◆ Task requirements ◆
Write out again, exactly, the lines below starting at the one with "(triggerDma_waiting 2 t)" and ending at the one with "split <;> split <;> simp".

Stored data entries
=-=-=-=-=

-- ==== Sys2Proof/Laws/Events.lean ====
section
/-! SUPPORT. What the two display events and the storage copy can do, said once. -/

namespace Sys2Proof.Machine

/-- What the dispatch of a source keeps, a list of dispatches keeps. -/
theorem dispatchAll_keeps {P : State → Prop} (hd : ∀ s x, s.val < x.conf.nSources → P x → P (dispatch s x).1)
    (l : List Source) {t : State} (hl : ∀ s ∈ l, s.val < t.conf.nSources) (h : P t) : P (dispatchAll l t) := by
  induction l generalizing t with
  | nil => exact h
  | cons s rest ih =>
    exact ih (fun r hr => by rw [dispatch_conf]; exact hl r (by simp [hr])) (hd s t (hl s (by simp)) h)

/-! ## The two display events -/

@[simp] theorem vblankStart_conf (t : State) : (vblankStart t).1.conf = t.conf := by
  unfold vblankStart; split <;> simp

@[simp] theorem vcountMatch_conf (t : State) : (vcountMatch t).conf = t.conf := by
  unfold vcountMatch; split <;> simp

@[simp] theorem hblankBursts_conf (t : State) : (hblankBursts t).1.conf = t.conf := by
  unfold hblankBursts; split <;> simp

/-- The events a start of VBlank leaves due are sources. -/
theorem vblankStart_due_lt (t : State) : ∀ s ∈ (vblankStart t).2, s.val < t.conf.nSources := by
  unfold vblankStart
  split
  · exact triggerChannels_due_lt 1 channels t
  · simp

theorem hblankBursts_due_lt (t : State) : ∀ s ∈ (hblankBursts t).2, s.val < t.conf.nSources := by
  unfold hblankBursts
  split
  · simp
  · exact triggerChannels_due_lt 2 channels t

/-- What bursts and the dispatch of a source keep, the start of VBlank keeps. -/
theorem vblankStart_keeps {P : State → Prop} (k : KeptByUnits P)
    (hd : ∀ s x, s.val < x.conf.nSources → P x → P (dispatch s x).1) {t : State} (h : P t) : P (vblankStart t).1 := by
  unfold vblankStart
  split
  · exact hd _ _ (by simpa using srcVblank_lt t.conf) (k.triggerChannels 1 channels h)
  · exact h

theorem vcountMatch_keeps {P : State → Prop} (hd : ∀ s x, s.val < x.conf.nSources → P x → P (dispatch s x).1) {t : State}
    (h : P t) : P (vcountMatch t) := by
  unfold vcountMatch
  split
  · exact hd _ _ (srcVcount_lt t.conf) h
  · exact h

/-- What bursts and the dispatch of a source keep, a new line keeps from the moment the counter has stepped. -/
theorem startLine_keeps {P : State → Prop} (k : KeptByUnits P)
    (hd : ∀ s x, s.val < x.conf.nSources → P x → P (dispatch s x).1) {t : State}
    (h : P (t.setVcount (nextLine t.conf t.vcount))) : P (startLine t) := by
  refine dispatchAll_keeps hd _ ?_ (vcountMatch_keeps hd (vblankStart_keeps k hd h))
  simpa using vblankStart_due_lt (t.setVcount (nextLine t.conf t.vcount))

theorem hblankBursts_keeps {P : State → Prop} (k : KeptByUnits P) {t : State} (h : P t) : P (hblankBursts t).1 := by
  unfold hblankBursts
  split
  · exact h
  · exact k.triggerChannels 2 channels h

/-- What bursts and the dispatch of a source keep, a horizontal blank keeps. -/
theorem startHblank_keeps {P : State → Prop} (k : KeptByUnits P)
    (hd : ∀ s x, s.val < x.conf.nSources → P x → P (dispatch s x).1) {t : State} (h : P t) : P (startHblank t) := by
  refine dispatchAll_keeps hd _ ?_ (hd _ _ (by simpa using srcHblank_lt t.conf) (hblankBursts_keeps k h))
  simpa using hblankBursts_due_lt t

/-- What a new line and a horizontal blank append to OUT. -/
theorem grows_vblankStart (t : State) : Grows t (vblankStart t).1 := by
  unfold vblankStart
  split
  · exact Grows.from_same (triggerDma_out 1 t) (triggerDma_waiting 1 t) (grows_dispatch _ _)
  · exact Grows.refl t

theorem grows_vcountMatch (t : State) : Grows t (vcountMatch t) := by
  unfold vcountMatch
  split
  · exact grows_dispatch _ _
  · exact Grows.refl t

theorem grows_startLine (t : State) : Grows t (startLine t) :=
  Grows.from_same (t' := t.setVcount (nextLine t.conf t.vcount)) rfl rfl
    ((grows_vblankStart _).trans ((grows_vcountMatch _).trans (grows_dispatchAll _ _)))

theorem grows_hblankBursts (t : State) : Grows t (hblankBursts t).1 := by
  unfold hblankBursts
  split
  · exact Grows.refl t
  · exact Grows.of_same (triggerDma_out 2 t) (triggerDma_waiting 2 t)

theorem grows_startHblank (t : State) : Grows t (startHblank t) :=
  (grows_hblankBursts t).trans ((grows_dispatch _ _).trans (grows_dispatchAll _ _))

/-- The counter after a new line. -/
theorem startLine_vcount (t : State) : (startLine t).vcount = nextLine t.conf t.vcount := by
  unfold startLine vcountMatch vblankStart
  dsimp only
  rw [dispatchAll_vcount]
  split <;> split <;> simp

@[simp] theorem startLine_conf (t : State) : (startLine t).conf = t.conf := by
  simp [startLine]

@[simp] theorem startHblank_conf (t : State) : (startHblank t).conf = t.conf := by
  simp [startHblank]

theorem startHblank_vcount (t : State) : (startHblank t).vcount = t.vcount := by
  unfold startHblank hblankBursts
  dsimp only
  rw [dispatchAll_vcount, dispatch_vcount]
  split <;> simp

/-! ## The storage copy -/

theorem copyBytes_conf {n : Nat} {t u : State} {d p : Word} (h : copyBytes n d p t = some u) : u.conf = t.conf := by
  rw [copyBytes_eq n h]; rfl

/-- A byte outside the destination reads as before. -/
theorem copyBytes_read_ne (n : Nat) {t u : State} {d p x : Word} (h : copyBytes n d p t = some u)
    (hx : ∀ k, k < n → x ≠ d + BitVec.ofNat 32 k) : readByte u x = readByte t x := by
  induction n generalizing t d p with
  | zero => cases h; rfl
  | succ n ih =>
    unfold copyBytes at h
    split at h
    · cases h
    · split at h
      · cases h
      · next b _ t' ht' =>
        have h0 : x ≠ d := by simpa using hx 0 (by omega)
        have hs : ∀ k, k < n → x ≠ d + 1 + BitVec.ofNat 32 k := by
          intro k hk
          have := hx (k + 1) (by omega)
          have he : d + 1 + BitVec.ofNat 32 k = d + BitVec.ofNat 32 (k + 1) := by
            apply BitVec.eq_of_toNat_eq; simp; omega
          rw [he]; exact this
        rw [ih h hs]
        unfold memWrite8 at ht'
        split at ht'
        · cases ht'
        · split at ht'
          · cases ht'; rfl
          · cases ht'; exact readByte_pokeByte_ne h0 _ _

theorem ofNat_add_one (a : Word) (k : Nat) : a + 1 + BitVec.ofNat 32 k = a + BitVec.ofNat 32 (k + 1) := by
  apply BitVec.eq_of_toNat_eq; simp; omega

/-- The copy completes exactly when no byte of either side is on a register. -/
theorem copyBytes_isSome_iff (n : Nat) (d p : Word) (t : State) :
    (copyBytes n d p t).isSome = true ↔
      ∀ k, k < n → onRegister t.conf (p + BitVec.ofNat 32 k) = false ∧ onRegister t.conf (d + BitVec.ofNat 32 k) = false := by
  induction n generalizing t d p with
  | zero => simp [copyBytes]
  | succ n ih =>
    unfold copyBytes
    constructor
    · intro h k hk
      cases hp : onRegister t.conf p with
      | true => simp [memRead8, hp] at h
      | false =>
        cases hd : onRegister t.conf d with
        | true => simp [memRead8, hp, memWrite8, hd] at h
        | false =>
          cases k with
          | zero => simp [hp, hd]
          | succ k =>
            rw [← ofNat_add_one, ← ofNat_add_one]
            have hw : ∃ t', memWrite8 d (readByte t p) t = some t' := by
              unfold memWrite8; rw [if_neg (by simp [hd])]; split <;> exact ⟨_, rfl⟩
            obtain ⟨t', ht'⟩ := hw
            simp only [memRead8, hp, Bool.false_eq_true, if_false, ht'] at h
            rw [← memWrite8_conf ht']
            exact (ih _ _ _).1 h k (by omega)
    · intro h
      have h0 := h 0 (by omega)
      simp only [BitVec.add_zero] at h0
      have hw : ∃ t', memWrite8 d (readByte t p) t = some t' := by
        unfold memWrite8; rw [if_neg (by simp [h0.2])]; split <;> exact ⟨_, rfl⟩
      obtain ⟨t', ht'⟩ := hw
      simp only [memRead8, h0.1, Bool.false_eq_true, if_false, ht']
      refine (ih _ _ _).2 (fun k hk => ?_)
      rw [ofNat_add_one, ofNat_add_one, memWrite8_conf ht']
      exact h (k + 1) (by omega)

/-- With the two sides sharing no address, a destination byte outside mass storage is the source byte. -/
theorem copyBytes_read (n : Nat) (hn : n ≤ 2 ^ 32) {t u : State} (hw : t.mem.wf = true) {d p : Word}
    (h : copyBytes n d p t = some u)
    (hdis : ∀ j k, j < n → k < n → p + BitVec.ofNat 32 j ≠ d + BitVec.ofNat 32 k) (k : Nat) (hk : k < n) :
    readByte u (d + BitVec.ofNat 32 k) =
      if inRom t.conf (d + BitVec.ofNat 32 k) then readByte t (d + BitVec.ofNat 32 k)
      else readByte t (p + BitVec.ofNat 32 k) := by
  induction n generalizing t d p k with
  | zero => omega
  | succ n ih =>
    unfold copyBytes at h
    split at h
    · cases h
    · next b hb =>
      split at h
      · cases h
      · next t' ht' =>
        have hb' : b = readByte t p := by
          unfold memRead8 at hb
          split at hb
          · cases hb
          · exact (Option.some.inj hb).symm
        have ht8 := ht'
        unfold memWrite8 at ht8
        have hframe : ∀ x, x ≠ d → readByte t' x = readByte t x := by
          intro x hx
          split at ht8
          · cases ht8
          · split at ht8
            · cases ht8; rfl
            · cases ht8; exact readByte_pokeByte_ne hx _ _
        cases k with
        | zero =>
          simp only [BitVec.add_zero]
          have hrest : readByte u d = readByte t' d := by
            refine copyBytes_read_ne n h (fun j hj he => ?_)
            have := congrArg BitVec.toNat he
            simp at this
            omega
          rw [hrest]
          split at ht8
          · cases ht8
          · split at ht8
            · next hr => cases ht8; rw [if_pos hr]
            · next hr =>
              cases ht8
              rw [if_neg hr, ← hb']
              exact Memory.read_write_same hw _ _
        | succ k =>
          have hd' : ∀ j, d + BitVec.ofNat 32 (j + 1) ≠ d ∨ 2 ^ 32 ≤ j + 1 := by
            intro j
            by_cases hj : 2 ^ 32 ≤ j + 1
            · exact .inr hj
            · refine .inl (fun he => ?_)
              have := congrArg BitVec.toNat he
              simp at this
              omega
          have hw' := memWrite8_wf hw ht'
          have := ih (by omega) hw' h (fun j l hj hl => by
            rw [ofNat_add_one, ofNat_add_one]
            exact hdis (j + 1) (l + 1) (by omega) (by omega)) k (by omega)
          rw [ofNat_add_one, ofNat_add_one] at this
          rw [this]
          have e1 : readByte t' (d + BitVec.ofNat 32 (k + 1)) = readByte t (d + BitVec.ofNat 32 (k + 1)) := by
            rcases hd' k with hne | hge
            · exact hframe _ hne
            · omega
          have e2 : readByte t' (p + BitVec.ofNat 32 (k + 1)) = readByte t (p + BitVec.ofNat 32 (k + 1)) := by
            apply hframe
            have := hdis (k + 1) 0 hk (by omega)
            simpa using this
          rw [e1, e2, memWrite8_conf ht']

end Sys2Proof.Machine
end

=-=-=-=-=

◆ Completed task ◆
  · exact Grows.of_same (triggerDma_out 2 t) (triggerDma_waiting 2 t)

theorem grows_startHblank (t : State) : Grows t (startHblank t) :=
  (grows_hblankBursts t).trans ((grows_dispatch _ _).trans (grows_dispatchAll _ _))

/-- The counter after a new line. -/
theorem startLine_vcount (t : State) : (startLine t).vcount = nextLine t.conf t.vcount := by
  unfold startLine vcountMatch vblankStart
  dsimp only
  rw [dispatchAll_vcount]
  split <;> split <;> simp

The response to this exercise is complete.